Release Date : 2009-06-05
Small Divisor Problem In The Theory Of Three Dimensional Water Gravity Waves written by Grard Iooss and has been published by American Mathematical Soc. this book supported file pdf, txt, epub, kindle and other format this book has been release on 2009-06-05 with Science categories.
The authors consider doubly-periodic travelling waves at the surface of an infinitely deep perfect fluid, only subjected to gravity $g$ and resulting from the nonlinear interaction of two simply periodic travelling waves making an angle $2\theta$ between them. Denoting by $\mu =gL/c^{2}$ the dimensionless bifurcation parameter ( $L$ is the wave length along the direction of the travelling wave and $c$ is the velocity of the wave), bifurcation occurs for $\mu = \cos \theta$. For non-resonant cases, we first give a large family of formal three-dimensional gravity travelling waves, in the form of an expansion in powers of the amplitudes of two basic travelling waves. ``Diamond waves'' are a particular case of such waves, when they are symmetric with respect to the direction of propagation. The main object of the paper is the proof of existence of such symmetric waves having the above mentioned asymptotic expansion. Due to the occurence of small divisors, the main difficulty is the inversion of the linearized operator at a non trivial point, for applying the Nash Moser theorem. This operator is the sum of a second order differentiation along a certain direction, and an integro-differential operator of first order, both depending periodically of coordinates. It is shown that for almost all angles $\theta$, the 3-dimensional travelling waves bifurcate for a set of ``good'' values of the bifurcation parameter having asymptotically a full measure near the bifurcation curve in the parameter plane $(\theta,\mu ).$
Twisted Pseudodifferential Calculus And Application To The Quantum Evolution Of Molecules
DOWNLOAD
Author : Andr Martinez
language : en
Publisher: American Mathematical Soc.
Release Date : 2009-06-05
Twisted Pseudodifferential Calculus And Application To The Quantum Evolution Of Molecules written by Andr Martinez and has been published by American Mathematical Soc. this book supported file pdf, txt, epub, kindle and other format this book has been release on 2009-06-05 with Mathematics categories.

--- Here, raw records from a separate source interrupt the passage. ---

/-- What the visit has noted. -/
theorem visitNoted_shows {bank : Nat} (latched vh : Nat) (mism hres : Bool) (s : State) :
    bankGet (visitNoted bank latched vh mism hres s) bank = { bankGet s bank with visits := (bankGet s bank).visits + 1 } ∧
    (visitNoted bank latched vh mism hres s).rd R.EDA_RB_VH [bank, (bankGet s bank).visits % 2176] = vh % 2 ^ 12 ∧
    (visitNoted bank latched vh mism hres s).flag R.EDA_RB_COMP [bank, (bankGet s bank).visits % 2176] = decide (2700 < vh) ∧
    (visitNoted bank latched vh mism hres s).flag R.EDA_RB_MISM [bank, (bankGet s bank).visits % 2176] = mism := by
  refine ⟨cellGet_set_same _ _ _ _, ?_, ?_, flag_wr_same rfl (by decide) _ _ _⟩
  · unfold visitNoted
    rw [rd_wr_bits _ _ _ _ _ _ (by decide) (by decide), rd_wr_bits _ _ _ _ _ _ (by decide) (by decide),
      rd_wr_bits _ _ _ _ _ _ (by decide) (by decide), rd_wr_same _ _ _ _ (by decide)]
    rfl
  · unfold visitNoted State.flag
    rw [rd_wr_bits _ _ _ _ _ _ (by decide) (by decide), rd_wr_bits _ _ _ _ _ _ (by decide) (by decide)]
    exact flag_wr_same rfl (by decide) _ _ _

/-- A visit notes what it read, and a latched word that differs. -/
theorem readbackVisit_notes (s : State) (k latched vh : Nat) (hk : k < 16) (hon : islOn s (12 + k) = true)
    (hhold : (drvGet s (elemOfLocal k ((bankGet s k).visits % 2176))).hold ≠ 0) (hl : latched < 2 ^ 30) :
    runs (.readbackVisit k latched vh) s fun t =>
      (bankGet t k).visits = (bankGet s k).visits + 1 ∧
      t.rd R.EDA_RB_VH [k, (bankGet s k).visits % 2176] = vh % 2 ^ 12 ∧
      t.flag R.EDA_RB_COMP [k, (bankGet s k).visits % 2176] = decide (2700 < vh) ∧
      t.flag R.EDA_RB_MISM [k, (bankGet s k).visits % 2176] =
        decide (latched ≠ latchWord (drvGet s (elemOfLocal k ((bankGet s k).visits % 2176)))) ∧
      (latched ≠ latchWord (drvGet s (elemOfLocal k ((bankGet s k).visits % 2176))) → t.flag R.EDA_STATUS_MISM [k] = true) := by
  have hi : (bankGet s k).visits % 2176 < 2176 := Nat.mod_lt _ (by decide)
  generalize he : elemOfLocal k ((bankGet s k).visits % 2176) = e at hhold ⊢
  have hlt : e < nElem := he ▸ elemOfLocal_lt hk hi
  have hbank : bankOf e = k := he ▸ bankOf_elemOfLocal hk _
  have hix : localIx e = (bankGet s k).visits % 2176 := he ▸ localIx_elemOfLocal hk _
  obtain ⟨hres, t, hx, hkept⟩ := readbackVisit_runs (vh := vh) hk hon he hhold hl
  obtain ⟨hv, hvh, hcomp, hmism⟩ := visitNoted_shows (bank := k) latched vh (decide (latched ≠ latchWord (drvGet s e))) hres s
  generalize visitNoted k latched vh (decide (latched ≠ latchWord (drvGet s e))) hres s = s1 at hkept hv hvh hcomp hmism
  have hall : NoteKept e s1 t := (NoteKept.ite (hbank ▸ raise_noteKept hlt _ _ .refl) .refl).trans hkept
  have hrd {F : Fld} (hd : F.dims = [(0x100000, 16), (0x8, 2176)]) (hb : F.base = 0x2040004) (hF : F.lo + F.width ≤ 28) :
      t.rd F [k, (bankGet s k).visits % 2176] = s1.rd F [k, (bankGet s k).visits % 2176] :=
    hall.rd (by rw [← hix, ← hbank]; exact fldAddr_rb1 F hd hb e) hF
  refine ⟨t, hx, ?_, (hrd rfl rfl (by decide)).trans hvh, ?_, ?_, fun hne => ?_⟩
  · unfold bankGet at hv ⊢
    rw [hall.banks, hv]
  · unfold State.flag at hcomp ⊢
    rw [hrd rfl rfl (by decide), hcomp]
  · unfold State.flag at hmism ⊢
    rw [hrd rfl rfl (by decide), hmism]
  · rw [if_pos hne] at hkept
    rw [flag_eda_status _ _ rfl rfl rfl, ← hbank]
    exact hkept.mism (by rw [hbank]; exact raise_eda_bit hk (by decide) _ _)

/-- Settles O20, by the two edges of the pin, the self-parking and the visit. -/
theorem bankClears : Obligations.BankClears :=
  ⟨fun s e _ => elemClrNAssert_clears s e, elemClrNRelease_leaves, fun s e _ => bankSelfPark_parks s e, readbackVisit_notes⟩

end Sys2Proof.Machine
end

section

/-! PROOFS. The journal beside a wave: an entry and the shedding that follows a wave leave drives, loop entries, the wave number, the armed
waves and the pending events as they are, and a committed entry steps JSEQ. -/

namespace Sys2Proof.Machine

variable {s₀ s t : State}

/-! ## What the journal leaves of a wave -/

/-- RS.WAVENO and the loop entries. -/
def waveWord (a : Nat) : Prop := a = 0x780008 ∨ (0x1000000 ≤ a ∧ a < 0x1800000)

/-- An event but for the JSEQ of its ACCEPT record, which a checkpoint renews (R380). -/
def Ev.unjournaled (e : Ev) : Ev := { e with acceptJ := 0 }

/-- `t` has of the waves and what they move what `s` has. -/
structure WaveKept (s t : State) : Prop where
  word : ∀ a, waveWord a → readN t a = readN s a
  drv : t.drv = s.drv
  armed : t.armed = s.armed
  lastT0 : t.lastT0 = s.lastT0
  modes : t.modes = s.modes
  evs : t.evs.map Ev.unjournaled = s.evs.map Ev.unjournaled
  aseq : t.jnl.aseq = s.jnl.aseq

theorem WaveKept.refl : WaveKept s s := ⟨fun _ _ => rfl, rfl, rfl, rfl, rfl, rfl, rfl⟩

theorem WaveKept.trans (h : WaveKept s₀ s) (h' : WaveKept s t) : WaveKept s₀ t where
  word a ha := (h'.word a ha).trans (h.word a ha)
  drv := h'.drv.trans h.drv
  armed := h'.armed.trans h.armed
  lastT0 := h'.lastT0.trans h.lastT0
  modes := h'.modes.trans h.modes
  evs := h'.evs.trans h.evs
  aseq := h'.aseq.trans h.aseq

theorem WaveKept.ite {c : Prop} [Decidable c] (h : WaveKept s₀ s) (h' : WaveKept s₀ t) : WaveKept s₀ (if c then s else t) := by
  split <;> assumption

theorem WaveKept.foldl {α : Type} {f : State → α → State} {l : List α} (hf : ∀ x ∈ l, ∀ s, WaveKept s (f s x)) (h : WaveKept s₀ s) :
    WaveKept s₀ (l.foldl f s) := by
  induction l generalizing s with
  | nil => exact h
  | cons x l ih => exact ih (fun y hy => hf y (List.mem_cons_of_mem _ hy)) (h.trans (hf x List.mem_cons_self s))

/-- The fields of the state of which `WaveKept` speaks. -/
def State.waveView (s : State) : Cells Word × Cells Drv × List Wave × Nat × ModeSt × List Ev × Nat :=
  (s.regs, s.drv, s.armed, s.lastT0, s.modes, s.evs, s.jnl.aseq)

/-- A change of other fields. -/
theorem WaveKept.congr (h : WaveKept s₀ s) (hv : t.waveView = s.waveView) : WaveKept s₀ t := by
  simp only [State.waveView, Prod.mk.injEq] at hv
  obtain ⟨hr, hd, ha, hl, hm, he, hq⟩ := hv
  exact h.trans ⟨fun a _ => readN_congr hr a, hd, ha, hl, hm, by rw [he], hq⟩

theorem WaveKept.rd (h : WaveKept s t) {F : Fld} {ix : List Nat} (ha : waveWord (fldAddr F ix)) : t.rd F ix = s.rd F ix := by
  unfold State.rd
  rw [h.word _ ha]

theorem wrWord_waveKept {a : Nat} (v : Nat) (ha : ¬ waveWord a) (h : WaveKept s₀ s) : WaveKept s₀ (wrWord s a v) :=
  h.trans ⟨fun _ hb => readN_wrWord_other _ _ _ _ fun he => ha (he ▸ hb), rfl, rfl, rfl, rfl, rfl, rfl⟩

theorem wr_waveKept {F : Fld} {ix : List Nat} (v : Nat) (ha : ¬ waveWord (fldAddr F ix)) (h : WaveKept s₀ s) :
    WaveKept s₀ (s.wr F ix v) := wrWord_waveKept _ ha h

/-- Fault sets hold no word of a wave. -/
theorem waveWord_faultSet (b : Blk) {a : Nat} (ha : waveWord a) : a < b.base ∨ b.base + 0x18 < a := by
  unfold waveWord at ha
  cases b <;> simp only [Blk.base] <;> omega

theorem not_waveWord_faultSet (b : Blk) {o : Nat} (ho : o ≤ 0x18) : ¬ waveWord (b.base + o) := fun h => by
  have := waveWord_faultSet b h
  omega

theorem raise_waveKept (b : Blk) (bit : Nat) (c : Cause) (h : WaveKept s₀ s) : WaveKept s₀ (raise b bit c s) := by
  have hf := raise_frame b bit c s
  refine h.trans ⟨fun a ha => readN_raise ?_ ?_ bit c s, ?_, ?_, ?_, ?_, ?_, ?_⟩
  case refine_1 => unfold waveWord at ha; omega
  case refine_2 => have := waveWord_faultSet b ha; omega
  all_goals rw [hf]

theorem injHit_waveKept (b : Blk) (sel : Nat) (h : WaveKept s₀ s) : WaveKept s₀ (injHit b sel s).2 := by
  unfold injHit
  dsimp only
  split
  · exact wrWord_waveKept _ (not_waveWord_faultSet b (by decide)) h
  · exact h

theorem countOnly_waveKept (b : Blk) (h : WaveKept s₀ s) : WaveKept s₀ (countOnly b s) :=
  wrWord_waveKept _ (not_waveWord_faultSet b (by decide)) h

theorem eccHit_waveKept (b : Blk) (sel bit a master acc : Nat) (h : WaveKept s₀ s) :
    WaveKept s₀ (eccHit b sel bit a master acc s).2 := by
  have h1 := injHit_waveKept b sel h
  unfold eccHit
  extract_lets hit
  split
  · exact h1
  · split
    · exact countOnly_waveKept _ h1
    · exact raise_waveKept _ _ _ h1

theorem crcHit_waveKept (b : Blk) (sel : Nat) (h : WaveKept s₀ s) : WaveKept s₀ (crcHit b sel s) :=
  .ite (injHit_waveKept b sel h) (countOnly_waveKept _ (injHit_waveKept b sel h))

/-! ## Export records -/

theorem qPut_waveKept (q : Nat) (v : Queue) (h : WaveKept s₀ s) : WaveKept s₀ (qPut s q v) := h.congr rfl

theorem showDepth_waveKept {q : Nat} (hq : q < 65536) (h : WaveKept s₀ s) : WaveKept s₀ (showDepth q s) :=
  wr_waveKept _ (by simp [waveWord, fldAddr, R.EGS_QSTAT_DEPTH]; omega) h

theorem bumpEgs_waveKept {F : Fld} {ix : List Nat} (ha : ¬ waveWord (fldAddr F ix)) (h : WaveKept s₀ s) :
    WaveKept s₀ (bumpEgs F ix s) := by
  have h1 : WaveKept s₀ (s.inc F ix) := wr_waveKept _ ha h
  exact .ite (raise_waveKept _ _ _ (wrWord_waveKept _ (by unfold waveWord; omega) h1)) h1

theorem joinRound_waveKept (p q : Nat) (h : WaveKept s₀ s) : WaveKept s₀ (joinRound p q s) := .ite h (h.congr rfl)

theorem dropDown_waveKept {p : Nat} (hp : p < 2) (q n : Nat) (h : WaveKept s₀ s) : WaveKept s₀ (dropDown p q n s) := by
  induction n generalizing s with
  | zero => exact h
  | succ n ih =>
    unfold dropDown
    split
    · exact h
    · refine ih (raise_waveKept _ _ _ (bumpEgs_waveKept ?_ (qPut_waveKept _ _ h)))
      simp [waveWord, fldAddr, R.EGS_LINK_DROP]
      omega

theorem offer_waveKept {p : Nat} (hp : p < 2) (q : Nat) (h : WaveKept s₀ s) : WaveKept s₀ (offer p q s) := by
  unfold offer
  split
  · exact h
  · exact .ite (joinRound_waveKept _ _ h) (dropDown_waveKept hp _ _ h)

theorem enqueue_waveKept {q : Nat} (hq : q < 65536) (port len : Nat) (b : FBody) (h : WaveKept s₀ s) :
    WaveKept s₀ (enqueue q port len b s) := by
  unfold enqueue
  extract_lets n v s1 egs s2
  have h2 : WaveKept s₀ s2 := h.congr rfl
  refine .ite h (.ite (showDepth_waveKept hq ?_) (showDepth_waveKept hq ?_))
  · exact offer_waveKept (by decide) _ (offer_waveKept (by decide) _ (eccHit_waveKept _ _ _ _ _ _ h2))
  · exact raise_waveKept _ _ _ (bumpEgs_waveKept (by simp [waveWord, fldAddr, R.EGS_TAIL_DROP]) h)

theorem closeFrame_waveKept {q : Nat} (hq : q < 65536) (h : WaveKept s₀ s) : WaveKept s₀ (closeFrame q s) := by
  unfold closeFrame
  extract_lets v
  split
  · exact h
  · exact enqueue_waveKept hq _ _ _ (qPut_waveKept _ _ h)

theorem addRecord_waveKept {q : Nat} (hq : q < 65536) (kind : Nat) (bytes : List Nat) (h : WaveKept s₀ s) :
    WaveKept s₀ (addRecord q kind bytes s) := by
  unfold addRecord addRecordAt
  extract_lets d s1 v f
  have h1 : WaveKept s₀ s1 := by
    unfold s1
    split
    · exact .ite (closeFrame_waveKept hq h) h
    · exact h
  exact .ite h (showDepth_waveKept hq (qPut_waveKept _ _ h1))

/-! ## Entries -/

theorem writeEntry_waveKept (e : Entry) (h : WaveKept s₀ s) : WaveKept s₀ (writeEntry true true e s) := by
  unfold writeEntry
  extract_lets s0 s1 s2 s3 j e1 put hist jn s4 s5
  have h2 : s2 = s := by simp [s2, s1, s0]
  have h3 : WaveKept s₀ s3 := .foldl (fun _ _ _ => .ite .refl (crcHit_waveKept _ _ .refl)) (h2 ▸ h)
  have h4 : WaveKept s₀ s4 := h3.congr rfl
  have h5 : WaveKept s₀ s5 := wr_waveKept _ (by simp [waveWord, fldAddr, R.JNL_JSEQ_HI])
    (wr_waveKept _ (by simp [waveWord, fldAddr, R.JNL_JSEQ_LO]) h4)
  exact .ite (.ite (addRecord_waveKept (rd_lt _ R.JNL_CFG_EXPQ _) _ _ h5) h5) h3

theorem writeEntries_waveKept (l : List Entry) (h : WaveKept s₀ s) :
    WaveKept s₀ (l.foldl (fun t x => writeEntry true true x t) s) := .foldl (fun _ _ _ => writeEntry_waveKept _ .refl) h

/-- The JSEQ of an ACCEPT record renewed. -/
theorem renewAccept_waveKept (aseq j : Nat) (h : WaveKept s₀ s) :
    WaveKept s₀ { s with evs := s.evs.map fun x => if x.aseq = aseq then { x with acceptJ := j } else x } := by
  refine h.trans ⟨fun _ _ => rfl, rfl, rfl, rfl, rfl, ?_, rfl⟩
  rw [List.map_map]
  refine List.map_congr_left fun x _ => ?_
  simp only [Function.comp_apply]
  split <;> rfl

theorem carryOne_waveKept (e : Ev) (h : WaveKept s₀ s) : WaveKept s₀ (carryOne true true e s) :=
  .ite (renewAccept_waveKept _ _ (writeEntries_waveKept _ h)) h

The authors construct an abstract pseudodifferential calculus with operator-valued symbol, suitable for the treatment of Coulomb-type interactions, and they apply it to the study of the quantum evolution of molecules in the Born-Oppenheimer approximation, in the case of the electronic Hamiltonian admitting a local gap in its spectrum. In particular, they show that the molecular evolution can be reduced to the one of a system of smooth semiclassical operators, the symbol of which can be computed explicitely. In addition, they study the propagation of certain wave packets up to long time values of Ehrenfest order.